Recurrence: \(T_0=1, T_1=x, T_{k+1}=2x T_k - T_{k-1}\).
Boundedness: \(|T_k(x)| \leq 1\) for all \(x \in [-1, 1]\).
Orthogonality: \(\int_{-1}^1 T_j T_k \frac{dx}{\sqrt{1-x^2}} = 0\) for \(j \neq k\).
Compute \(T_3, T_4\) via recurrence.
Plot \(T_0, ..., T_5\). Note they all oscillate between \(\pm 1\).
Chebyshev Nodes
Zeros of \(T_n(x)\) provide the optimal node distribution for interpolation.
\(x_k = \cos(\frac{(2k-1)\pi}{2n})\) for \(k=1, ..., n\).
- Node Clustering: Nodes cluster near boundaries \(\pm 1\). This suppresses Runge’s oscillations.
The Minimax Property: Among all monic polynomials of degree \(n\), \(\tilde{T}_n = T_n/2^{n-1}\) has the smallest possible maximum value on \([-1, 1]\). Using these nodes minimizes the interpolation error bound.

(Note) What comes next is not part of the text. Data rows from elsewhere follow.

theorem witness_EvictionsAndKeys :
    (∀ i ∈ ([.evict evF, .evictDestroy evF, .evictSeal evF, .keybind { evF with src := .scalar 12 }] : List Instr), ∃ (s : State) (k : SlotCtx) (l : Nat), Sys2Proof.OneAct s i k l ∧
      (entered s k).ctx? (k.word s (.scalar 6) l 0).toNat = none ∧ (entered s k).ctx? (k.word s (.scalar 12) l 0).toNat = none ∧ (k.word s (.scalar 12) l 1).toNat < 2) ∧
    (∃ (s : State) (k : SlotCtx) (f : YForm) (l : Nat) (c : Ctx), Sys2Proof.OneAct s (.evictDestroy f) k l ∧ (k.word s f.src l 0).toNat = c.num ∧ s.ctx? c.num = some c ∧
      c.part = (s.getCtx k.ctx).part ∧ c.auth ≠ 1 ∧ c.run < 7 ∧ c.num ≠ k.ctx ∧ actBusy s c.num = false) ∧
    (∀ i ∈ ([.evict evF, .evictSeal evF] : List Instr), ∃ (s : State) (k : SlotCtx) (l : Nat) (c : Ctx), Sys2Proof.OneAct s i k l ∧ (k.word s evF.src l 0).toNat = c.num ∧
      (entered s k).ctx? c.num = some c ∧ c.part = ((entered s k).getCtx k.ctx).part ∧ c.auth ≠ 1 ∧ c.run = 2 ∧ c.gang = false ∧ actBusy s c.num = false ∧ s.ctl.seals.length < 4096 ∧
      c.saveBase = 0x8000 ∧ c.saveSize = 32 ∧ (k.word s evF.src l 1).toNat + (k.word s evF.src l 2).toNat * 2 ^ 32 = 0x8000 ∧ (k.word s evF.src l 3).toNat = 32 ∧
      ∃ s1 p, planSeal (entered s k) c.num k.ctx 0x8000 32 0 = .inr (s1, p)) ∧
    (∃ (s : State) (k : SlotCtx) (f : YForm) (l : Nat) (a : Machine.Act), AtSlot s (.place f) k ∧ k.lanes = [l] ∧
      s.ctl.acts.find? (fun x => x.gid == k.gid && x.entry == k.entry && x.lane == l) = some a ∧ a.done = none) ∧
    (∃ (s : State) (k : SlotCtx) (f : YForm) (l : Nat) (a : Machine.Act) (w : Word), AtSlot s (.gswitchRestore f) k ∧ k.lanes = [l] ∧
      s.ctl.acts.find? (fun x => x.gid == k.gid && x.entry == k.entry && x.lane == l) = some a ∧ a.done = some w) ∧
    (∃ s s1 k f l h, Sys2Proof.OneAct s (.evictDiscard f) k l ∧ k.rd64 s f.src l < 2 ^ 56 ∧
      readVirt (entered s k) k.who k.core k.ctx (k.rd64 s f.src l) 256 .read = (s1, .inr h) ∧ s1.ctl.seals = []) ∧
    (∃ s s1 k f l h, Sys2Proof.OneAct s (.evictDiscard f) k l ∧ k.rd64 s f.src l < 2 ^ 56 ∧
      readVirt (entered s k) k.who k.core k.ctx (k.rd64 s f.src l) 256 .read = (s1, .inr h) ∧ leAt h 16 4 = s1.boot.cfg.inst ∧
      ∃ e ∈ s1.ctl.seals, e.ctrbase = leAt h 24 8 ∧ e.part = (s1.getCtx k.ctx).part) ∧
    ∃ (s : State) (k : SlotCtx) (f : YForm) (l : Nat) (c : Ctx) (ks : KeySlot), Sys2Proof.OneAct s (.keybind f) k l ∧ (k.word s f.src l 0).toNat = c.num ∧
      (k.word s f.src l 1).toNat < 2 ∧ (entered s k).ctx? c.num = some c ∧ c.part = ((entered s k).getCtx k.ctx).part ∧ c.auth = 2 ∧ c.claimed = false ∧ c.run ≠ 7 ∧ c.image = none ∧
      actBusy s c.num = false ∧ ((entered s k).getCtx k.ctx).keySlot = some ks.slot ∧ s.keySlot? ks.slot = some ks ∧ (c.tenant = 0 ∨ c.tenant = ks.tenant) := by
  refine ⟨?_, ⟨evS (other 1) 17 (.evictDestroy evF), slotOf (evS (other 1) 17 (.evictDestroy evF)) (.evictDestroy evF), evF, 0, other 1, oneAct (by decide +kernel), by decide +kernel⟩, ?_,
    ⟨actN none (.place yf), _, yf, 0, ⟨1, 0, 0, 17, none⟩, atSlot (by decide +kernel), by decide +kernel⟩,
    ⟨actN (some 5) (.gswitchRestore yf), _, yf, 0, ⟨1, 0, 0, 17, some 5⟩, 5, atSlot (by decide +kernel), by decide +kernel⟩, ?_, ?_,
    ⟨keyS, slotOf keyS (.keybind kbF), kbF, 0, other 0, ⟨3, 9, 5, 1, 0, 0⟩, oneAct (by decide +kernel), by decide +kernel⟩⟩
  · have h : ∀ i ∈ ([.evict evF, .evictDestroy evF, .evictSeal evF, .keybind { evF with src := .scalar 12 }] : List Instr), oneActB (evS (other 1) 4094 i) i 0 = true ∧
        (entered (evS (other 1) 4094 i) (slotOf (evS (other 1) 4094 i) i)).ctx? ((slotOf (evS (other 1) 4094 i) i).word (evS (other 1) 4094 i) (.scalar 6) 0 0).toNat = none ∧
        (entered (evS (other 1) 4094 i) (slotOf (evS (other 1) 4094 i) i)).ctx? ((slotOf (evS (other 1) 4094 i) i).word (evS (other 1) 4094 i) (.scalar 12) 0 0).toNat = none ∧
        ((slotOf (evS (other 1) 4094 i) i).word (evS (other 1) 4094 i) (.scalar 12) 0 1).toNat < 2 := by decide +kernel
    exact fun i hi => ⟨_, _, 0, oneAct (h i hi).1, (h i hi).2⟩
  · have h : ∀ i ∈ ([.evict evF, .evictSeal evF] : List Instr), let s := evS (other 2) 17 i
        let k := slotOf s i
        oneActB s i 0 = true ∧ (k.word s evF.src 0 0).toNat = 17 ∧ (entered s k).ctx? 17 = some (other 2) ∧ 0 = ((entered s k).getCtx k.ctx).part ∧ actBusy s 17 = false ∧
        s.ctl.seals.length < 4096 ∧ (k.word s evF.src 0 1).toNat + (k.word s evF.src 0 2).toNat * 2 ^ 32 = 0x8000 ∧ (k.word s evF.src 0 3).toNat = 32 ∧
        chunkCount ((List.range 10).map (sectionBound (entered s k) 17)) + 0 ≤ 20 ∧ isOkXlate (translateRaw (entered s k) controlCore k.ctx 0x8000 .write).2 = true := by decide +kernel
    exact fun i hi => have g := h i hi
      ⟨_, _, 0, other 2, oneAct g.1, g.2.1, g.2.2.1, g.2.2.2.1, by decide, rfl, rfl, g.2.2.2.2.1, g.2.2.2.2.2.1, rfl, rfl, g.2.2.2.2.2.2.1, g.2.2.2.2.2.2.2.1,
        planned g.2.2.2.2.2.2.2.2.1 g.2.2.2.2.2.2.2.2.2⟩
  · let s := evS (other 1) 0x9000 (.evictDiscard evdF)
    let k := slotOf s (.evictDiscard evdF)
    obtain ⟨s1, h, e, q⟩ := readOf (x := readVirt (entered s k) k.who k.core k.ctx (k.rd64 s evdF.src 0) 256 .read) (fun s _ => s.ctl.seals = []) (by decide +kernel)
    exact ⟨s, s1, k, evdF, 0, h, oneAct (by decide +kernel), by decide +kernel, e, q⟩
  · let s := withSeal (evS (other 1) 0x9000 (.evictDiscard evdF))
    let k := slotOf s (.evictDiscard evdF)
    obtain ⟨s1, h, e, q⟩ := readOf (x := readVirt (entered s k) k.who k.core k.ctx (k.rd64 s evdF.src 0) 256 .read)
      (fun s h => leAt h 16 4 = s.boot.cfg.inst ∧ ∃ e ∈ s.ctl.seals, e.ctrbase = leAt h 24 8 ∧ e.part = (s.getCtx k.ctx).part) (by decide +kernel)
    exact ⟨s, s1, k, evdF, 0, h, oneAct (by decide +kernel), by decide +kernel, e, q⟩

Plot 10 Chebyshev nodes vs. 10 equispaced nodes. Note clustering.
Repeat the Runge function experiment with Chebyshev nodes. Observe convergence.
Compare \(\kappa_2\) of Vandermonde vs. Chebyshev basis (\(V_{ij} = T_{j-1}(x_i)\)).
Chebyshev Series
Truncated expansions \(f(x) \approx \sum c_k T_k(x)\).
If \(f\) is analytic on \([-1, 1]\), the Chebyshev coefficients \(c_k\) decay exponentially. Truncation error \(\|f - p_n\|_\infty = O(\rho^{-n})\). Insight: Just 20–30 terms often yield machine precision.
Connection to Fourier Series: The Chebyshev polynomials are closely related to the Fourier series. Specifically, \(T_n(x)\) corresponds to the real part of a Fourier series on the unit circle under the mapping \(x = \cos \theta\). This connection explains their remarkable convergence properties for smooth functions.
Compute degree-\(n\) fit to \(e^x\) via np.polynomial.chebyshev.chebfit. Plot error vs. \(n\).
Spectral Differentiation: The derivative of a Chebyshev series satisfies a simple recurrence. Compare chebder accuracy to finite differences for \(f(x) = \sin(\pi x)\).